Дальше смотрели молча – пока глаза не замерзли, а зверь не исчез вместе с солнцем. Как ехали обратно не помню… Помню дед зашел. Рассказывал, что-то… Я что-то отвечал. Но душа моя – уже летела на спине волшебного создания на встречу огромному солнцу. Я чувствовал ветер, мощь исполинского тела, его горячее дыхание. Дед ушел, а Денчик уснул. Я достал альбом и кисти. Нет! Не нужна мне была бумага. Подошел к стене и оторвал кусок оргалита… Дальше память моя исчезла, окончательно.
Утром проснулся и не могу понять сон это был или явь. Надо было собираться и ехать домой. Нашего друга я не нашел, резонно предположив, что он у Михалыча, пошел в обитель старика. В доме опять пахло выпечкой с кухни раздавались голоса…

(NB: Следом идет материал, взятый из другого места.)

-- ==== Sys2Proof/Decode.lean ====
section
/-! DEFINITION. Words of the command table. Every row of spec/opcode_table.json gives no bits: a command of this block
is an operand record at a port, a bus event or an instant, and no word spells one. -/

namespace Sys2Proof

/-- The command a word of `nbits` bits spells: none, since no row has bits. -/
def decodeTableWord (_nbits _w : Nat) : Option Instr := none

end Sys2Proof
end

- Женя, садись – я блинов испекла, варенье вот малиновое, чай с мятой – садись… - баба Маша просто светилась. Дед обнял меня, и не отпускал несколько секунд. Денчик уплетал блины за обе щеки.
- Ой, сынки, как жаль, что уезжаете. Вы уж возвращайтесь поскорее… - по лицу деда катились слезы – я сейчас, гостинцев красавицам Вашим передать надо… - накинув тулуп дед исчез.
- Молодец, уважил старика, а говорил не сможешь… - она поставила передо мной кружку с чаем и блюдце с вареньем. – и ты похож и все…
- На кого похож? – я явно, что-то пропустил.
Мария растерялась.
- Баб Маш, да не обращайте внимание, они «творческие», все немного того… – он сделал характерный жест около виска.
Вспомнив последний разговор с женщиной, я пошел в большую комнату. На еще вчера свободном месте, висела картина, правда без рамки. На ней пять мальчишек с моста кидают хлеб огромным рыбам, в отдалении стоит еще не пожилая супружеская пара. За мостом кроваво-красное солнце, играет всеми цветами радуги на александритовых крыльях, летящего ангела. В углу моя старая подпись и год: 2016.
Братишка, приезжай осенью, Михалыч по тебе соскучился, да и мы с Денисом. И ты должен его увидеть – Дракона.